Tax Department Scrutinizes Files of "Suspect" Officials

Tax Department Scrutinizes Files of "Suspect" Officials

The Tax Department will begin its work as soon as it receives the findings from the Anti-Corruption Authority.

  • The Commissioner cannot go back further than 12 years to investigate tax evasion cases.

  • Invoices and payment receipts will be requested from everyone who provided services to investors.

The publication of the voluminous findings of the Independent Anti-Corruption Authority regarding the "Mafia State" case has opened an unprecedented and procedurally complex chapter, the course of which, according to prominent legal experts, will be long.

The cost of the investigation, as announced, has reached €1.3 million.
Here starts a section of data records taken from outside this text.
-- ==== Sys2Proof/Tests/Slice0.lean ====
section
/-! SUPPORT. Tests/Slice0.lean: checks of the model against the spec's own vectors (95_test_vectors.md L2, L3;
30_encoding.md R48, R50), and a witness of the hypotheses of every statement that has some. -/

namespace Sys2Proof.Tests

open Sys2Proof Sys2Proof.Machine Sys2Proof.Machine.BitStream Sys2Proof.Machine.Driver
open Sys2Proof.Machine.Assembler Sys2Proof.Machine.Framing

/-- The reset state with the writer at W(acc, cnt), as 95_test_vectors.md writes it. -/
abbrev writerAt (a : Acc) (n : Count) : State := { State.reset with wAcc := a, wCnt := n }

/-- The reset state with the reader at R(acc, cnt). -/
abbrev readerAt (a : Acc) (n : Count) : State := { State.reset with rAcc := a, rCnt := n }

-- Decoding: words written out bit by bit from the opcode map (R47, R48).

theorem test_decode_nop : decode 0b000000000000#12 = .ok .nop := by decide
theorem test_decode_wpush : decode 0b001010111011#12 = .ok (.wpush 0b010111011#9) := by decide
theorem test_decode_wfin : decode 0b010000000000#12 = .ok .wfin := by decide
theorem test_decode_wabort : decode 0b011000000000#12 = .ok .wabort := by decide
theorem test_decode_rfeed : decode 0b100010110000#12 = .ok (.rfeed 0b10110000#8) := by decide
theorem test_decode_rend : decode 0b101000000000#12 = .ok .rend := by decide
theorem test_decodeTableWord_highest_rfeed : decodeTableWord 16 0x8FF = some (.rfeed 0xFF#8) := by decide
theorem test_decodeTableWord_rfeed_with_bit8 : decodeTableWord 16 0x900 = none := by decide

-- WellFormed smoke: an ill-formed word for each check (R50; L2 "NOP and illegal words").

theorem test_illFormed_nop_operand : Command.wellFormed 0x001#12 = false := by decide
theorem test_illFormed_wfin_operand : Command.wellFormed 0x401#12 = false := by decide
theorem test_illFormed_wabort_operand : Command.wellFormed 0x601#12 = false := by decide
theorem test_illFormed_rfeed_bit8 : Command.wellFormed 0x900#12 = false := by decide
theorem test_illFormed_rend_operand : Command.wellFormed 0xA01#12 = false := by decide
theorem test_illFormed_op110 : Command.wellFormed 0xC00#12 = false := by decide
theorem test_illFormed_op111 : Command.wellFormed 0xFFF#12 = false := by decide
theorem test_wellFormed_highest_words :
    Command.wellFormed 0x3FF#12 = true ∧ Command.wellFormed 0x8FF#12 = true := by decide

/-- An ill-formed source statement for each operand check (R53, R54). -/
theorem test_illFormed_statements :
    [AsmStmt.wpush 512, .rfeed 256, .pushn 0, .pushn 513, .wstream [0, 512], .rstream [256]].any
      AsmStmt.wellFormed = false := by decide

-- Commands (L2).

theorem test_wpush_at_4 : exec (.wpush 0x12B#9) (writerAt 0x0B#16 4#5) =
    .next { writerAt 0x0B#16 5#5 with wOut := [0xB9#8] } := by rfl

theorem test_wpush_two_bytes : exec (.wpush 0x1FF#9) (writerAt 0x7F#16 7#5) =
    .next { writerAt 0#16 0#5 with wOut := [0xFF#8, 0xFF#8] } := by rfl

theorem test_wfin_pads : exec .wfin (writerAt 0x0B#16 4#5) =
    .next { writerAt 0#16 0#5 with wOut := [0xB0#8] } := by rfl

theorem test_wfin_clean : exec .wfin (writerAt 0#16 0#5) = .next (writerAt 0#16 0#5) := by rfl

theorem test_wabort : exec .wabort (writerAt 0x7F#16 7#5) = .next (writerAt 0#16 0#5) := by rfl

theorem test_rfeed_at_7 : exec (.rfeed 0xDD#8) (readerAt 0x2E#16 7#5) =
    .next { readerAt 0x1D#16 6#5 with rOut := [188#10] } := by rfl

theorem test_rfeed_512 : exec (.rfeed 0xFF#8) (readerAt 0xFF#16 8#5) =
    .next { readerAt 0x7F#16 7#5 with rOut := [512#10] } := by rfl

theorem test_rend : exec .rend (readerAt 0xFF#16 8#5) = .next (readerAt 0#16 0#5) := by rfl

theorem test_nop : exec .nop (readerAt 0x2A#16 8#5) = .next (readerAt 0x2A#16 8#5) := by rfl

-- The port, reset and STATUS.

/-- 42_control.md R80's example: W_CNT = 3, word 0xC00, STATUS goes from 0x0003 to 0x0103. -/
theorem test_illegal_step : step ((writerAt 0x5#16 3#5).presenting [0xC00#12]) =
    .next { writerAt 0x5#16 3#5 with ill := true } := by rfl

theorem test_status_before_and_after_illegal :
    (writerAt 0x5#16 3#5).status = 0x0003#16
      ∧ ({ writerAt 0x5#16 3#5 with ill := true } : State).status = 0x0103#16 := by decide

/-- P3, `RFEED 0x2A`: STATUS 0x0180 with ILL set. -/
theorem test_status_reader_8 : ({ readerAt 0x2A#16 8#5 with ill := true } : State).status = 0x0180#16 := by decide

theorem test_step_first_command : step (State.reset.withFetchWord 16 0x3FF) =
    .next { writerAt 0x1#16 1#5 with wOut := [0xFF#8] } := by rfl

theorem test_reset_over_a_word :
    step { writerAt 0x7F#16 7#5 with ill := true, wOut := [0x95#8], inputs := [.reset (some 0x3FF#12)] } =
      .next { State.reset with wOut := [0x95#8] } := by rfl

-- The assembler (R53, R54) and the host's procedures (R84).

/-- "WPUSH 0xBB ;c" -/
theorem test_assemble_wpush :
    assembleLine ['W', 'P', 'U', 'S', 'H', ' ', '0', 'x', 'B', 'B', ' ', ';', 'c'] = .ok [.wpush 0xBB#9] := by decide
The taxpaying citizen is the one who will be called upon to shoulder the expense and would not want any discounts for anyone.
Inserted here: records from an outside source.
/-- The effect of a completed `DECODE` outside `GATH`, on the byte `b` at `ARG_IN`: one case per row of the state machine
(41_decoder.md R104 to R110, R112, R113). -/
inductive ByteEffect (b : Byte) (s : State) : State → Prop where
  | zeroPrefix (d : DecoderState) (at_ : (s.decoder, d) ∈ [(DecoderState.pfx0, .pfx1), (.pfx1, DecoderState.pfx2)])
      (byte : b = 0x00#8) : ByteEffect b s (setDecodeResult .gather 0#16 1 { s with decoder := d })
  | nonzeroPrefix (at_ : s.decoder ∈ [DecoderState.pfx0, .pfx1]) (byte : b ≠ 0x00#8) :
      ByteEffect b s (setDecodeResult .gather 0#16 1 { s with decoder := .pfx0 })
  | skipped (d : DecoderState)
      (at_ : (s.decoder, d) ∈ [(DecoderState.pfx2, .pfx3), (.pfx3, .aa1), (.rsv0, DecoderState.rsv1)]) :
      ByteEffect b s (setDecodeResult .gather 0#16 1 { s with decoder := d })
  | preamble (d : DecoderState)
      (at_ : (s.decoder, d) ∈ [(DecoderState.aa1, .aa2), (.aa2, .aa3), (.aa3, .aa4), (.aa4, DecoderState.len0)])
      (byte : b = 0xAA#8) : ByteEffect b s (setDecodeResult .gather 0#16 1 { s with decoder := d })
  | noHeader (at_ : s.decoder ∈ [DecoderState.aa1, .aa2, .aa3, .aa4]) (byte : b ≠ 0xAA#8) :
      ByteEffect b s (setDecodeResult .noHeader 0#16 1 (resync s))
  | lengthLow (at_ : s.decoder = .len0) :
      ByteEffect b s
        (setDecodeResult .gather 0#16 1 { s with len := .written (b.setWidth 16), decoder := .len1 })
  | lengthHigh (len : Half) (at_ : s.decoder = .len1) (hlen : s.len = .written len) :
      ByteEffect b s (setDecodeResult .gather 0#16 1
        { s with len := .written (len ||| (b.setWidth 16 <<< 8)), decoder := .rsv0 })
  | invalidLength (cap len : Half) (at_ : s.decoder = .rsv1) (hcap : s.argLen = .written cap)
      (hlen : s.len = .written len) (bad : cap.toNat < len.toNat ∨ len.toNat < s.platform.ethMinLen) :
      ByteEffect b s (setDecodeResult .invalidLength 0#16 1 (resync s))
  | validLength (cap len : Half) (at_ : s.decoder = .rsv1) (hcap : s.argLen = .written cap)
      (hlen : s.len = .written len) (high : len.toNat ≤ cap.toNat) (low : s.platform.ethMinLen ≤ len.toNat) :
      ByteEffect b s (setDecodeResult .gather 0#16 1 { s with offset := .written 0#16, decoder := .gath })
  | footer (at_ : s.decoder = .ft0) (byte : b = 0x55#8) :
      ByteEffect b s (setDecodeResult .gather 0#16 1 { s with decoder := .ft1 })
  | complete (f : Half) (at_ : s.decoder = .ft1) (hoff : s.offset = .written f) (byte : b = 0x55#8) :
      ByteEffect b s (setDecodeResult .frame f 1 (resync s))
  | noTail (at_ : s.decoder ∈ [DecoderState.ft0, .ft1]) (byte : b ≠ 0x55#8) :
      ByteEffect b s (setDecodeResult .noTail 0#16 1 (resync s))

/-- The effect of a completed `DECODE` in `GATH` (41_decoder.md R111), with its operands, the handle and the count. -/
structure GatherEffect (src inlen : Nat) (s t : State) (out : Nat) (cap len off : Half) (n : Nat) : Prop where
  hout : s.argBuf = .written out
  hcap : s.argLen = .written cap
  hlen : s.len = .written len
  hoff : s.offset = .written off
  hn : n = min inlen (len.toNat - off.toNat)
  fits : off.toNat + n ≤ cap.toNat
  apart : rangesMeet src (out + off.toNat) n = false
  readable : ∀ i < n, memAdmit s.platform (src + i) .read = true
  writable : ∀ i < n, memAdmit s.platform (out + off.toNat + i) .write = true
  after : t = setDecodeResult .gather 0#16 n
    { s with
      mem := Memory.copy s.mem src (out + off.toNat) n
      offset := .written (BitVec.ofNat 16 (off.toNat + n))
      decoder := if off.toNat + n = len.toNat then .ft0 else .gath }

/-- Everything `DECODE` can do when it answers a next state and takes no fault. -/
inductive DecodeEffect (src inlen : Nat) (s t : State) : Prop where
  | byte (at_ : s.decoder ≠ .gath) (readable : memAdmit s.platform src .read = true)
      (effect : ByteEffect (Memory.read s.mem src) s t)
  | gather (at_ : s.decoder = .gath) (out : Nat) (cap len off : Half) (n : Nat)
      (effect : GatherEffect src inlen s t out cap len off n)

theorem armPrefix_next {d : DecoderState} {src : Nat} {s t : State}
    (at_ : (s.decoder, d) ∈ [(DecoderState.pfx0, .pfx1), (.pfx1, DecoderState.pfx2)])
    (h : armPrefix d src s = .next t) :
    memAdmit s.platform src .read = true ∧ ByteEffect (Memory.read s.mem src) s t := by
  obtain ⟨hr, h⟩ := withChunkByte_next h
  refine ⟨hr, ?_⟩
  split at h
  case isTrue hb => cases h; exact .zeroPrefix d at_ hb
  case isFalse hb => cases h; exact .nonzeroPrefix (by simp at at_ ⊢; tauto) hb

theorem armSkip_next {d : DecoderState} {src : Nat} {s t : State}
    (at_ : (s.decoder, d) ∈ [(DecoderState.pfx2, .pfx3), (.pfx3, .aa1), (.rsv0, DecoderState.rsv1)])
    (h : armSkip d src s = .next t) :
    memAdmit s.platform src .read = true ∧ ByteEffect (Memory.read s.mem src) s t := by
  obtain ⟨hr, h⟩ := withChunkByte_next h
  cases h
  exact ⟨hr, .skipped d at_⟩

theorem armPreamble_next {d : DecoderState} {src : Nat} {s t : State}
    (at_ : (s.decoder, d) ∈ [(DecoderState.aa1, .aa2), (.aa2, .aa3), (.aa3, .aa4), (.aa4, DecoderState.len0)])
    (h : armPreamble d src s = .next t) :
    memAdmit s.platform src .read = true ∧ ByteEffect (Memory.read s.mem src) s t := by
  obtain ⟨hr, h⟩ := withChunkByte_next h
  refine ⟨hr, ?_⟩
  split at h
  case isTrue hb => cases h; exact .preamble d at_ hb
  case isFalse hb => cases h; exact .noHeader (by simp at at_ ⊢; tauto) hb

theorem armLen0_next {src : Nat} {s t : State} (at_ : s.decoder = .len0) (h : armLen0 src s = .next t) :
    memAdmit s.platform src .read = true ∧ ByteEffect (Memory.read s.mem src) s t := by
  obtain ⟨hr, h⟩ := withChunkByte_next h
  cases h
  exact ⟨hr, .lengthLow at_⟩

theorem armLen1_next {src : Nat} {s t : State} (at_ : s.decoder = .len1) (h : armLen1 src s = .next t) :
    (ArmUnwritten s ∧ t = recordFault .unwrittenArg s) ∨
    memAdmit s.platform src .read = true ∧ ByteEffect (Memory.read s.mem src) s t := by
  obtain ⟨hr, h⟩ := withChunkByte_next h
  obtain ⟨hu, ht⟩ | ⟨len, hlen, h⟩ := withRegister_next h
  · exact .inl ⟨.inr (.inl ⟨by simp [at_], hu⟩), ht⟩
  cases h
  exact .inr ⟨hr, .lengthHigh len at_ hlen⟩

theorem armRsv1_next {src : Nat} {s t : State} (at_ : s.decoder = .rsv1) (h : armRsv1 src s = .next t) :
    (ArmUnwritten s ∧ t = recordFault .unwrittenArg s) ∨
    memAdmit s.platform src .read = true ∧ ByteEffect (Memory.read s.mem src) s t := by
  obtain ⟨hu, ht⟩ | ⟨cap, hcap, h⟩ := withRegister_next h
  · exact .inl ⟨.inl ⟨at_, hu⟩, ht⟩
  obtain ⟨hr, h⟩ := withChunkByte_next h
  obtain ⟨hu, ht⟩ | ⟨len, hlen, h⟩ := withRegister_next h
  · exact .inl ⟨.inr (.inl ⟨by simp [at_], hu⟩), ht⟩
  refine .inr ⟨hr, ?_⟩
  split at h
  case isTrue hb => cases h; exact .invalidLength cap len at_ hcap hlen hb
  case isFalse hb => cases h; exact .validLength cap len at_ hcap hlen (by omega) (by omega)

theorem armGath_next {src inlen : Nat} {s t : State} (h : armGath src inlen s = .next t) :
    (∃ c, c ≠ .none ∧ t = recordFault c s) ∨
    ∃ out cap len off n, GatherEffect src inlen s t out cap len off n := by
  obtain ⟨_, rfl⟩ | ⟨out, hout, h⟩ := withRegister_next h
  · exact .inl ⟨_, by decide, rfl⟩
  obtain ⟨_, rfl⟩ | ⟨cap, hcap, h⟩ := withRegister_next h
  · exact .inl ⟨_, by decide, rfl⟩
  obtain ⟨_, rfl⟩ | ⟨len, hlen, h⟩ := withRegister_next h
  · exact .inl ⟨_, by decide, rfl⟩
  obtain ⟨_, rfl⟩ | ⟨off, hoff, h⟩ := withRegister_next h
  · exact .inl ⟨_, by decide, rfl⟩
  dsimp only at h
  split at h
  · exact .inl ⟨.outOfBounds, by decide, (Host.Outcome.next.inj h).symm⟩
  case isFalse hfit =>
    split at h
    · exact .inl ⟨.overlap, by decide, (Host.Outcome.next.inj h).symm⟩
    case isFalse hap =>
      obtain ⟨hok, ht⟩ := whenAdmitted_next h
      simp only [Bool.and_eq_true, memAdmitAll_iff] at hok
      exact .inr ⟨out, cap, len, off, _, hout, hcap, hlen, hoff, rfl, by omega, by simpa using hap, hok.1, hok.2,
        (Host.Outcome.next.inj ht).symm⟩

theorem armFt0_next {src : Nat} {s t : State} (at_ : s.decoder = .ft0) (h : armFt0 src s = .next t) :
    memAdmit s.platform src .read = true ∧ ByteEffect (Memory.read s.mem src) s t := by
  obtain ⟨hr, h⟩ := withChunkByte_next h
  refine ⟨hr, ?_⟩
  split at h
  case isTrue hb => cases h; exact .footer at_ hb
  case isFalse hb => cases h; exact .noTail (by simp [at_]) hb

theorem armFt1_next {src : Nat} {s t : State} (at_ : s.decoder = .ft1) (h : armFt1 src s = .next t) :
    (ArmUnwritten s ∧ t = recordFault .unwrittenArg s) ∨
    memAdmit s.platform src .read = true ∧ ByteEffect (Memory.read s.mem src) s t := by
  obtain ⟨hr, h⟩ := withChunkByte_next h
  split at h
  case isTrue hb =>
    obtain ⟨hu, ht⟩ | ⟨f, hf, h⟩ := withRegister_next h
    · exact .inl ⟨.inr (.inr ⟨at_, hu⟩), ht⟩
    cases h
    exact .inr ⟨hr, .complete f at_ hf hb⟩
  case isFalse hb => cases h; exact .inr ⟨hr, .noTail (by simp [at_]) hb⟩

/-- The faults the state arms take: in a single-byte arm for an unwritten register, in `GATH` (41_decoder.md R111), and in
`UNINIT`. -/
def ArmFault (s t : State) : Prop :=
  ∃ c, c ≠ .none ∧ t = recordFault c s ∧
    (ArmUnwritten s ∧ c = .unwrittenArg ∨ s.decoder = .gath ∨ s.decoder = .uninit)

/-- Everything a state arm can do when it answers a next state. -/
theorem decodeArm_next {src inlen : Nat} {s t : State} (h : decodeArm src inlen s = .next t) :
    ArmFault s t ∨ DecodeEffect src inlen s t := by
  unfold decodeArm at h
  have single {d : DecoderState} (hd : s.decoder = d) (hg : d ≠ .gath)
      (he : memAdmit s.platform src .read = true ∧ ByteEffect (Memory.read s.mem src) s t) :
      ArmFault s t ∨ DecodeEffect src inlen s t :=
    .inr (.byte (hd ▸ hg) he.1 he.2)
  split at h
  case h_1 hd => exact single hd (by decide) (armPrefix_next (by simp [hd]) h)
  case h_2 hd => exact single hd (by decide) (armPrefix_next (by simp [hd]) h)
  case h_3 hd => exact single hd (by decide) (armSkip_next (by simp [hd]) h)
  case h_4 hd => exact single hd (by decide) (armSkip_next (by simp [hd]) h)
  case h_5 hd => exact single hd (by decide) (armPreamble_next (by simp [hd]) h)
  case h_6 hd => exact single hd (by decide) (armPreamble_next (by simp [hd]) h)
  case h_7 hd => exact single hd (by decide) (armPreamble_next (by simp [hd]) h)
  case h_8 hd => exact single hd (by decide) (armPreamble_next (by simp [hd]) h)
  case h_9 hd => exact single hd (by decide) (armLen0_next hd h)
  case h_10 hd =>
    obtain ⟨hu, rfl⟩ | he := armLen1_next hd h
    · exact .inl ⟨_, by decide, rfl, .inl ⟨hu, rfl⟩⟩
    · exact single hd (by decide) he
  case h_11 hd => exact single hd (by decide) (armSkip_next (by simp [hd]) h)
  case h_12 hd =>
    obtain ⟨hu, rfl⟩ | he := armRsv1_next hd h
    · exact .inl ⟨_, by decide, rfl, .inl ⟨hu, rfl⟩⟩
    · exact single hd (by decide) he
  case h_13 hd =>
    obtain ⟨c, hc, ht⟩ | ⟨out, cap, len, off, n, he⟩ := armGath_next h
    · exact .inl ⟨c, hc, ht, .inr (.inl hd)⟩
    · exact .inr (.gather hd out cap len off n he)
  case h_14 hd => exact single hd (by decide) (armFt0_next hd h)
  case h_15 hd =>
    obtain ⟨hu, rfl⟩ | he := armFt1_next hd h
    · exact .inl ⟨_, by decide, rfl, .inl ⟨hu, rfl⟩⟩
    · exact single hd (by decide) he
  case h_16 hd => exact .inl ⟨.uninit, by decide, (Host.Outcome.next.inj h).symm, .inr (.inr hd)⟩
Justice must be left undisturbed to perform its work and rule: According to the findings of the Independent Anti-Corruption Authority, the results of the independent investigators' inquiry that will follow, and the evaluation of the criminal offenses, if and when they are substantiated,” noted prominent legal experts speaking to Brief.

One of the chapters that will be investigated and holds significant weight is what is mandated by the recent law passed by Parliament, which provides the Tax Department with the capability to move forward and put the tax files of all officials under investigation under the microscope.

However, information gathered by Brief indicates that the Tax Commissioner has the unalienable right to examine the tax files of all those whose names are included in the findings, given that the references fall under the jurisdiction of the Department.

The dusting off of the tax files of all affected legal and natural persons will begin immediately after the Anti-Corruption Authority communicates the part of the findings that clearly touches upon the responsibilities of Sotiris Markides, the Tax Commissioner.

The entire process will be conducted strictly within a framework of full confidentiality and secrecy, and no leaks regarding either the assets or bank accounts of the individuals and companies under investigation are permitted.

According to the legislation, the Tax Department will carry out a retrospective audit extending back up to 12 years.

It is not absolute whether the tax files of all officials whose names are included in the findings will be examined.

The findings, as evident from an initial reading, do not point to everyone for potential tax evasion.

It is clear that the Tax Department will include in the "dusting off" of tax files those legal and natural persons whom the findings point to for potential "tax evasion".

This will become clear through a long process that will involve the submission of evidence by all involved parties. Namely, invoices, receipts of collections, and whatever else the competent Department may require.

Nevertheless, the authorities are relying on the silent power of financial and corporate tracks, which function as undeniable evidence and are considered perhaps even more powerful than a testimony.

As banking sources state, the basic economic equation is based on comparing declared income with the actual wealth profile of those audited.

When significant discrepancies are identified, such as the purchase of high-value real estate, the accumulation of high bank deposits, or the making of investments that are not justified by declared incomes, the authorities ask the involved parties to present adequate explanations.

What will be investigated deeply, among other things, is the origin of any "disputed funds" and whether the necessary legal and written documentation exists to justify each movement of revenue and its reporting to the competent services for tax purposes.

It is noted that these practices do not constitute an illegality on their own, but they are elements that trigger further and in-depth auditing.

Upon completion of the investigation and evaluation of all data, the Tax Commissioner will be able to get answers to three questions:

  1. Is there a full and sufficient justification of the examined amounts through what was presented?

  2. Is unjustified enrichment detected, as the funds are not covered by legal documents?

  3. Is there evidence suggesting a possible criminal origin of the money or fictitious transactions?

In this case, the file will be forwarded to the competent Law Enforcement Authorities for further criminal investigation.

According to the prescribed penalties, the Laundering of Proceeds from Illegal Activities (Money Laundering) carries a prison sentence of up to 14 years and/or a financial fine reaching €500,000; Trading in Influence & Abuse of Power (Felony) carries imprisonment penalties reaching up to 7 years; and abuse of power and neglect of duty carry prison sentences of up to 2 years.

It is noted that the presumption of innocence applies to all involved persons until the prescribed procedures are completed and justice pronounces its verdict.